Gut Microbial Disruption in Critically Ill Patients with COVID-19-Associated Pulmonary Aspergillosis
Round 1
Reviewer 1 Report
This elegant study shows that late in COVID-19 disease, CAPA patients can exhibit a trend towards reduced gut microbial diversity. Whether these alterations in the gut microbiome have influenced the development of severe CAPA or not cannot be confirmed based on the not-so-high number of patients enrolled. Nevertheless, this study demonstrates the complexity of COVID-19 pathophysiology and the need for further investigation.
Author Response
Point 1: English language and style are fine/minor spell check required
Response 1: Thank you very much for the time and thought you invested in reviewing our manuscript. We have edited the manuscript for readability as per your suggestion.
Reviewer 2 Report
The authors attempt to correlate gut microbiome changes with the presence/absence of pulmonary Aspergillosis in COVID-19 patients. While the majority of the results presented are sound, one major confounder remains unaddressed. Were the patients on antifungal therapy? The use of other medications were accounted for - steroids and antibiotics in particular. Antibiotics are expected to influence microbial community structure. What is ignored throughout the manuscript is whether or not patients with the fungal infection were on antifungals and if so, how might the presence of that drug influenced the gut microbiome? It is completely possible that the changes reported are a result of other medications and not the presence of Aspergillus in the lung.
Author Response
Point 1: The authors attempt to correlate gut microbiome changes with the presence/absence of pulmonary Aspergillosis in COVID-19 patients. While the majority of the results presented are sound, one major confounder remains unaddressed. Were the patients on antifungal therapy? The use of other medications were accounted for - steroids and antibiotics in particular. Antibiotics are expected to influence microbial community structure. What is ignored throughout the manuscript is whether or not patients with the fungal infection were on antifungals and if so, how might the presence of that drug influenced the gut microbiome?
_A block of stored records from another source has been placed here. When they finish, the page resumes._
-- ==== Sys2Proof/Laws/KeepsFold.lean ====
section
/-! SUPPORT. What every command keeps, for the operations of folds, Bellwether and Paddock: one lemma for each operation, which says that
it keeps what `Keeps` speaks of. -/

namespace Sys2Proof.Machine

set_option Elab.async false

theorem State.tallyStart_keeps {r s : State} {a0} (h_s : Keeps r s) :
    Keeps r (State.tallyStart a0 s) := by
  unfold State.tallyStart
  repeat' first
    | with_reducible assumption
    | (extract_lets +onlyGivenNames x; clear_value x)
    | with_reducible refine Keeps.upd ?_ rfl rfl rfl rfl rfl rfl rfl

theorem State.putTxn__keeps {r s : State} {a1} (h_s : Keeps r s) :
    Keeps r (State.putTxn_ s a1) := by
  unfold State.putTxn_
  repeat' first
    | with_reducible assumption
    | (extract_lets +onlyGivenNames x; clear_value x)
    | with_reducible refine Keeps.upd ?_ rfl rfl rfl rfl rfl rfl rfl

theorem State.blwRetag_keeps {r s : State} {a1 a2} (h_s : Keeps r s) :
    Keeps r (State.blwRetag s a1 a2) := by
  unfold State.blwRetag
  repeat' first
    | with_reducible assumption
    | (extract_lets +onlyGivenNames x; clear_value x)
    | with_reducible refine Keeps.upd ?_ rfl rfl rfl rfl rfl rfl rfl

theorem State.retryTurn_keeps {r s : State} {a1 a2} (h_s : Keeps r s) :
    Keeps r (State.retryTurn s a1 a2) := by
  unfold State.retryTurn
  repeat' first
    | with_reducible assumption
    | (extract_lets +onlyGivenNames x; clear_value x)
    | split
    | with_reducible refine Keeps.upd ?_ rfl rfl rfl rfl rfl rfl rfl

theorem State.putDeficit_keeps {r s : State} {a1 a2 a3} (h_s : Keeps r s) :
    Keeps r (State.putDeficit s a1 a2 a3) := by
  unfold State.putDeficit
  repeat' first
    | with_reducible assumption
    | (extract_lets +onlyGivenNames x; clear_value x)
    | with_reducible refine Keeps.upd ?_ rfl rfl rfl rfl rfl rfl rfl

theorem State.nameWrite_keeps {r s : State} {a1 a2 a3} (h_s : Keeps r s) :
    Keeps r (State.nameWrite s a1 a2 a3) := by
  unfold State.nameWrite
  repeat' first
    | with_reducible assumption
    | (extract_lets +onlyGivenNames x; clear_value x)
    | with_reducible apply State.putTracker_keeps
    | split

theorem State.putLine_keeps {r s : State} {a1} (h_s : Keeps r s) :
    Keeps r (State.putLine s a1) := by
  unfold State.putLine
  repeat' first
    | with_reducible assumption
    | (extract_lets +onlyGivenNames x; clear_value x)
    | split
    | with_reducible refine Keeps.upd ?_ rfl rfl rfl rfl rfl rfl rfl

theorem State.closeTxn_keeps {r s : State} {a1} (h_s : Keeps r s) :
    Keeps r (State.closeTxn s a1) := by
  unfold State.closeTxn
  repeat' first
    | with_reducible assumption
    | (extract_lets +onlyGivenNames x; clear_value x)
    | split
    | with_reducible refine Keeps.upd ?_ rfl rfl rfl rfl rfl rfl rfl

theorem State.releaseSync_keeps {r s : State} (h_s : Keeps r s) :
    Keeps r (State.releaseSync s) := by
  unfold State.releaseSync
  repeat' first
    | with_reducible assumption
    | with_reducible apply State.wr_keeps

theorem State.gatherLine_keeps {r s : State} {a1 a2 a3 a4} (h_s : Keeps r s) :
    Keeps r (State.gatherLine s a1 a2 a3 a4) := by
  unfold State.gatherLine
  repeat' first
    | with_reducible assumption
    | with_reducible apply State.putTracker_keeps

theorem State.histClear_keeps {r s : State} {a1} (h_s : Keeps r s) :
    Keeps r (State.histClear s a1).2 := by
  unfold State.histClear
  split
  · exact forEach_keeps (fun _ _ h => State.wr_keeps h) h_s
  · split
    · exact Keeps.tables h_s fun i => { i with nums := Sparse.wf_filter _ _ _ i.nums }
    · exact h_s

theorem State.settleLine_keeps {r s : State} {a1 a2} (h_s : Keeps r s) :
    Keeps r (State.settleLine s a1 a2) := by
  unfold State.settleLine
  repeat' first
    | with_reducible assumption
    | with_reducible apply State.putLine_keeps
    | split

theorem State.zeroBitmap_keeps {r s : State} {a1} (h_s : Keeps r s) :
    Keeps r (State.zeroBitmap s a1) :=
  Keeps.tables h_s fun i => { i with cells := Sparse.wf_filter _ _ _ i.cells }

theorem State.restoreEntry_keeps {r s : State} {a1 a2} (h_s : Keeps r s) :
    Keeps r (State.restoreEntry s a1 a2) := by
  unfold State.restoreEntry
  repeat' first
    | with_reducible assumption
    | (extract_lets +onlyGivenNames x; clear_value x)
    | with_reducible refine Keeps.upd ?_ rfl rfl rfl rfl rfl rfl rfl

theorem State.putBucket_keeps {r s : State} {a1 a2 a3} (h_s : Keeps r s) :
    Keeps r (State.putBucket s a1 a2 a3) := by
  unfold State.putBucket
  repeat' first
    | with_reducible assumption
    | (extract_lets +onlyGivenNames x; clear_value x)
    | with_reducible refine Keeps.upd ?_ rfl rfl rfl rfl rfl rfl rfl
It is completely possible that the changes reported are a result of other medications and not the presence of Aspergillus in the lung.
Response 1: Thank you very much for your review of our manuscript and for raising the important issue of antifungal therapy in our cohort.
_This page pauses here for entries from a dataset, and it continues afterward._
theorem State.chunkComplete_keeps {r s : State} {a1 a2 a3} (h_s : Keeps r s) :
    Keeps r (State.chunkComplete s a1 a2 a3) := by
  unfold State.chunkComplete
  repeat' first
    | with_reducible assumption
    | (extract_lets +onlyGivenNames x
       first
       | (refine Keeps.cut (r := r) (x := x) ?_ ?_ <;> first | (intro _; clear_value x) | (unfold x; clear x))
       | clear_value x)
    | with_reducible apply State.opDone_keeps
    | with_reducible apply State.countN_keeps
    | with_reducible apply State.add_keeps
    | with_reducible apply State.onThread_keeps
    | with_reducible apply State.opIssue_keeps
    | split

theorem State.opComplete_keeps {r s : State} {a1 a2} (h_s : Keeps r s) :
    Keeps r (State.opComplete s a1 a2) := by
  unfold State.opComplete
  repeat' first
    | with_reducible assumption
    | (extract_lets +onlyGivenNames x
       first
       | (refine Keeps.cut (r := r) (x := x) ?_ ?_ <;> first | (intro _; clear_value x) | (unfold x; clear x))
       | clear_value x)
    | with_reducible apply State.segWrite_keeps
    | with_reducible apply State.opDone_keeps
    | with_reducible apply State.onThread_keeps
    | with_reducible apply State.wake_keeps
    | split

end Sys2Proof.Machine
end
As per your suggestion we have added information on antifungal therapy in our patient cohort. Out of 16 CAPA patients, 13 were in fact treated with an antimycotic agent. 8 patients were treated with voriconazole and 5 patients were treated with liposomal amphotericin B.
We have added this information on a per-patient level to Supplementary Table 2. Furthermore, we have included antifungal therapy into our confounder analyses and have updated Figures 2B and 2D as well as Supplementary Tables 1 and 3 accordingly.
As can be expected, antifungal therapy is confounded with our main variable of interest, CAPA. We have stated this clearly in the updated Results section. Furthermore, we find a preponderance of voriconazole therapy in early disease CAPA patients while late disease CAPA patients were treated more often with liposomal amphotericin B. This raises the possibility that our main results of a suggested decrease in alpha diversity and outgrowth of S. epidermidis in fecal samples of late disease CAPA patients could in part be due to the use of liposomal amphotericin B.
We mention this specifically as a limitation of our study in the revised Discussion section. The literature on effects of antifungal medications, and particularly liposomal amphotericin B, on gut microbiota is scarce, to say the least. Studies investigating the effects other agents such as fluconazole did not find results similar to ours, that is decreased species richness and S. epidermidis outgrowth.
Importantly, we have added a clinical opinion that we would not withhold antifungal therapy with liposomal amphotericin B in patients suffering from CAPA, be it in early or late disease for the sake of preventing S. epidermidis outgrowth or general gut microbial protection.
Furthermore, we have edited the manuscript for readability.
We hope that our revised manuscript meets the requirements you specified in your review. Thank you again for the time and thought you put into reviewing our manuscript.
Reviewer 3 Report
Very good paper. Congratulations.
Author Response
Thank you for the time and thought you put into reviewing our manuscript.